● DATA SUPPLIED:
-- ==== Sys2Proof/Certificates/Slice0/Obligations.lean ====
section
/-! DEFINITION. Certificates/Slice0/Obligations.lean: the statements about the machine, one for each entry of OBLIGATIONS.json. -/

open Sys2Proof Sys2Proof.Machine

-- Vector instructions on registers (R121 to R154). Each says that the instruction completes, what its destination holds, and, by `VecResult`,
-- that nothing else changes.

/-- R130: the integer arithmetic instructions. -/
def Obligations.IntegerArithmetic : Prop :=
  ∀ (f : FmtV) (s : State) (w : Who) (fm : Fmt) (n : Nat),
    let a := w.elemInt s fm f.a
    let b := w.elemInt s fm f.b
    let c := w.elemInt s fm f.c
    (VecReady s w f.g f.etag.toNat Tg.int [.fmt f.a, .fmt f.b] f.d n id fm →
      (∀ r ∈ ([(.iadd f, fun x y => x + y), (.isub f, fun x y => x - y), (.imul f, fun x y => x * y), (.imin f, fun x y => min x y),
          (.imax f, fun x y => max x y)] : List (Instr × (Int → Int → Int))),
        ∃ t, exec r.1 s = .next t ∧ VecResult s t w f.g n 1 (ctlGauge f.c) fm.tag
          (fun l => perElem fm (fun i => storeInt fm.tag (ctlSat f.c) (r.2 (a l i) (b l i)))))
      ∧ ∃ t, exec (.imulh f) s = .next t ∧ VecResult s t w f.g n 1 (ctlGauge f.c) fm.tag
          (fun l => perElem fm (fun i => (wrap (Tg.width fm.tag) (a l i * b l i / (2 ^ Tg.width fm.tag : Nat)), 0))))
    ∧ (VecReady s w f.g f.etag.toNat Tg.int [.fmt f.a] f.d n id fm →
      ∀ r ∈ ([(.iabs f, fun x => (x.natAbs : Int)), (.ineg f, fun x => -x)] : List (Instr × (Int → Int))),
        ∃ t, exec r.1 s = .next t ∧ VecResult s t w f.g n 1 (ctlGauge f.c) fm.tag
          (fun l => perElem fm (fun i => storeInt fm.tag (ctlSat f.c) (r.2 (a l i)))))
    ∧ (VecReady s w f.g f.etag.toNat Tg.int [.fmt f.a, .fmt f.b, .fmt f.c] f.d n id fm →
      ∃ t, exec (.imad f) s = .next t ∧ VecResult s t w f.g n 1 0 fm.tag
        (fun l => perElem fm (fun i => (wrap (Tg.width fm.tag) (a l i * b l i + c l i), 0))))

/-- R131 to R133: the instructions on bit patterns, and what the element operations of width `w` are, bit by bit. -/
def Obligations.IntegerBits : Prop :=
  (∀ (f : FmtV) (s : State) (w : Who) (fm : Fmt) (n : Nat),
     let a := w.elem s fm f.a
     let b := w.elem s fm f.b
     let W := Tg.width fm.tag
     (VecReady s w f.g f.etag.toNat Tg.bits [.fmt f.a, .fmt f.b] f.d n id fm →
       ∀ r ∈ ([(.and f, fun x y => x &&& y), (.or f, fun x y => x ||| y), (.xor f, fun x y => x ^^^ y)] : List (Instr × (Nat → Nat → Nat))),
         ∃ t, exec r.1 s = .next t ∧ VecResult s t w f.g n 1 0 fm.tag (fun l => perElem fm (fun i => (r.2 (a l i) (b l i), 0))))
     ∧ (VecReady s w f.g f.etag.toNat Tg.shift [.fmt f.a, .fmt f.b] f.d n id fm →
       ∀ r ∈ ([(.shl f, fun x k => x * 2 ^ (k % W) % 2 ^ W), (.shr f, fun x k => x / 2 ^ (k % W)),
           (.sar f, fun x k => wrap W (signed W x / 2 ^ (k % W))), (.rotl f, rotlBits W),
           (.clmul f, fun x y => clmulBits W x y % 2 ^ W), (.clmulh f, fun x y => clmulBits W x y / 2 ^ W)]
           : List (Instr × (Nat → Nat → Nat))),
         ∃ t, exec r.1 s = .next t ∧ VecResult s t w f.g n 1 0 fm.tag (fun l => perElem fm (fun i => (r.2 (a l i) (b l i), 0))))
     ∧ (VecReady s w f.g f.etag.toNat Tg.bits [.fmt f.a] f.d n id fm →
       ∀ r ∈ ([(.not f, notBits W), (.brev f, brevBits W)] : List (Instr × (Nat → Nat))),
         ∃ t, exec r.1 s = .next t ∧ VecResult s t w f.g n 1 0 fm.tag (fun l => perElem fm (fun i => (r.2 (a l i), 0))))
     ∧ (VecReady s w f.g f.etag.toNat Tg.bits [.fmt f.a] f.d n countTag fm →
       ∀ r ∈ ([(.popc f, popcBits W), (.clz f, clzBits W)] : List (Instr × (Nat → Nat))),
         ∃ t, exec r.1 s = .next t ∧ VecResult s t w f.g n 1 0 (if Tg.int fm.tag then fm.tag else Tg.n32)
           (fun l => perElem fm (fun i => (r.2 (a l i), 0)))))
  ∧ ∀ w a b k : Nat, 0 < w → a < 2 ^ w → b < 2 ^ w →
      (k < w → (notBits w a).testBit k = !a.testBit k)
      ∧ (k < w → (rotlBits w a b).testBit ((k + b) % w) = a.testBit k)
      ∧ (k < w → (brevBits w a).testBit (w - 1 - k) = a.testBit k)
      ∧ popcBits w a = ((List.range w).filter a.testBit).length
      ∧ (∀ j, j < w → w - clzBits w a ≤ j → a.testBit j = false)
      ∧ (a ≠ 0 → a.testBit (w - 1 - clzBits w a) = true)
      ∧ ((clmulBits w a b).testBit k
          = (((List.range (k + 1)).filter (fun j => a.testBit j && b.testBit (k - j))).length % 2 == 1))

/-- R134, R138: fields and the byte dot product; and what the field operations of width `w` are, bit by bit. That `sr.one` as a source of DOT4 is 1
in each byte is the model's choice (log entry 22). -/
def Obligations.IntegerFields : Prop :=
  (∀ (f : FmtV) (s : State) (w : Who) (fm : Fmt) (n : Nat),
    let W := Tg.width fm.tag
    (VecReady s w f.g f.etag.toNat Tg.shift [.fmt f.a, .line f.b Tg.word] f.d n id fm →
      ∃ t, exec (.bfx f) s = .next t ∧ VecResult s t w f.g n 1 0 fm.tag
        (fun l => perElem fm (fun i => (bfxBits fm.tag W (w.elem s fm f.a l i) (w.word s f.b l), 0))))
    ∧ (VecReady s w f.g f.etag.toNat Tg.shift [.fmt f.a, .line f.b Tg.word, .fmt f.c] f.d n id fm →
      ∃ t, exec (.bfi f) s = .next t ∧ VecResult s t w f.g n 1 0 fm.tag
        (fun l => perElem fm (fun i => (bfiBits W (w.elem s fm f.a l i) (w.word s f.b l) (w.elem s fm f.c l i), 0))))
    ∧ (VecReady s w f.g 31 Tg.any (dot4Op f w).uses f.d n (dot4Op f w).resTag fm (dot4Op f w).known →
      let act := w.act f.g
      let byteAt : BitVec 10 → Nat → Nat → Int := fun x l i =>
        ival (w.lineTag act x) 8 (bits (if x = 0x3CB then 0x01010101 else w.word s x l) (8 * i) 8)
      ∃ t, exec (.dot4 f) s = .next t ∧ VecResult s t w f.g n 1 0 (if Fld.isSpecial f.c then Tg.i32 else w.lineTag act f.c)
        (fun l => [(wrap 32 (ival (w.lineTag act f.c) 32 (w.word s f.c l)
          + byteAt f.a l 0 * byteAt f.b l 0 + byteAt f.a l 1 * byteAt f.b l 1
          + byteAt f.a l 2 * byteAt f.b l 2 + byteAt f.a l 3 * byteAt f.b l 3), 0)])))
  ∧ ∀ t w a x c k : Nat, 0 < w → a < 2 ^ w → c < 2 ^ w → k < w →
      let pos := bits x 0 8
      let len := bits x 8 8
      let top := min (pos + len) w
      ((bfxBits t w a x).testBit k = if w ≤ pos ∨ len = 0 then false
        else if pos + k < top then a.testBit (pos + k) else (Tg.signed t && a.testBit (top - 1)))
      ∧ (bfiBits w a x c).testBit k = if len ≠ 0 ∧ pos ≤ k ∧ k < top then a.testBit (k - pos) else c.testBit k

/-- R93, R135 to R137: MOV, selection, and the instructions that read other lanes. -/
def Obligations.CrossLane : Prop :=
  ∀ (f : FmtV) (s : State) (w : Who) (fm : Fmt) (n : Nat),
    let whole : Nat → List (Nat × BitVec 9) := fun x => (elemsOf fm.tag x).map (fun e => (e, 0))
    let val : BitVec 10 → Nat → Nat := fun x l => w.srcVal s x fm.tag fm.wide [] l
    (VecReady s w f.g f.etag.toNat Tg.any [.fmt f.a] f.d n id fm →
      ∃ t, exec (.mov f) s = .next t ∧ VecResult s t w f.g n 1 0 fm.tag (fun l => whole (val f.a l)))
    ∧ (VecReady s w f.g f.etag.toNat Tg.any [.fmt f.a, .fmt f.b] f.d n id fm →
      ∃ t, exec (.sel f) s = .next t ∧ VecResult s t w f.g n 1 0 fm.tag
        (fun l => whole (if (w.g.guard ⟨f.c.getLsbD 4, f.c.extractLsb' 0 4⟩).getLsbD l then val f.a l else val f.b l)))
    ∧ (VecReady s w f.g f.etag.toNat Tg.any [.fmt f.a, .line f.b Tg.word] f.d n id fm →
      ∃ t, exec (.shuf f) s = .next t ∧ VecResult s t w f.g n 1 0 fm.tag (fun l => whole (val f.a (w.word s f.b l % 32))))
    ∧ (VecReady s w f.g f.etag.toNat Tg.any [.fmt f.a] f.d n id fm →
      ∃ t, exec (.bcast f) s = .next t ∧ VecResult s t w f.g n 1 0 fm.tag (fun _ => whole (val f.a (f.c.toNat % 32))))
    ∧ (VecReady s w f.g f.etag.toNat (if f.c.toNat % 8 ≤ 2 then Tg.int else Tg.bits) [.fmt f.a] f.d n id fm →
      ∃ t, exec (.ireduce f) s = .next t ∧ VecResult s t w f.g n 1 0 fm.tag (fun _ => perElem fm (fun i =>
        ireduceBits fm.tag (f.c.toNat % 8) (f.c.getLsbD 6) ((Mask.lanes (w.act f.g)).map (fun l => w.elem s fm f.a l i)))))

● AIM OF THE TASK: Reproduce the material above exactly, beginning at its first line and ending with the line that holds "Tg.int [.fmt f.a] f.d n id fm →". Include nothing else.

● SOLVED PROBLEM:
-- ==== Sys2Proof/Certificates/Slice0/Obligations.lean ====
section
/-! DEFINITION. Certificates/Slice0/Obligations.lean: the statements about the machine, one for each entry of OBLIGATIONS.json. -/

open Sys2Proof Sys2Proof.Machine

-- Vector instructions on registers (R121 to R154). Each says that the instruction completes, what its destination holds, and, by `VecResult`,
-- that nothing else changes.

/-- R130: the integer arithmetic instructions. -/
def Obligations.IntegerArithmetic : Prop :=
  ∀ (f : FmtV) (s : State) (w : Who) (fm : Fmt) (n : Nat),
    let a := w.elemInt s fm f.a
    let b := w.elemInt s fm f.b
    let c := w.elemInt s fm f.c
    (VecReady s w f.g f.etag.toNat Tg.int [.fmt f.a, .fmt f.b] f.d n id fm →
      (∀ r ∈ ([(.iadd f, fun x y => x + y), (.isub f, fun x y => x - y), (.imul f, fun x y => x * y), (.imin f, fun x y => min x y),
          (.imax f, fun x y => max x y)] : List (Instr × (Int → Int → Int))),
        ∃ t, exec r.1 s = .next t ∧ VecResult s t w f.g n 1 (ctlGauge f.c) fm.tag
          (fun l => perElem fm (fun i => storeInt fm.tag (ctlSat f.c) (r.2 (a l i) (b l i)))))
      ∧ ∃ t, exec (.imulh f) s = .next t ∧ VecResult s t w f.g n 1 (ctlGauge f.c) fm.tag
          (fun l => perElem fm (fun i => (wrap (Tg.width fm.tag) (a l i * b l i / (2 ^ Tg.width fm.tag : Nat)), 0))))
    ∧ (VecReady s w f.g f.etag.toNat Tg.int [.fmt f.a] f.d n id fm →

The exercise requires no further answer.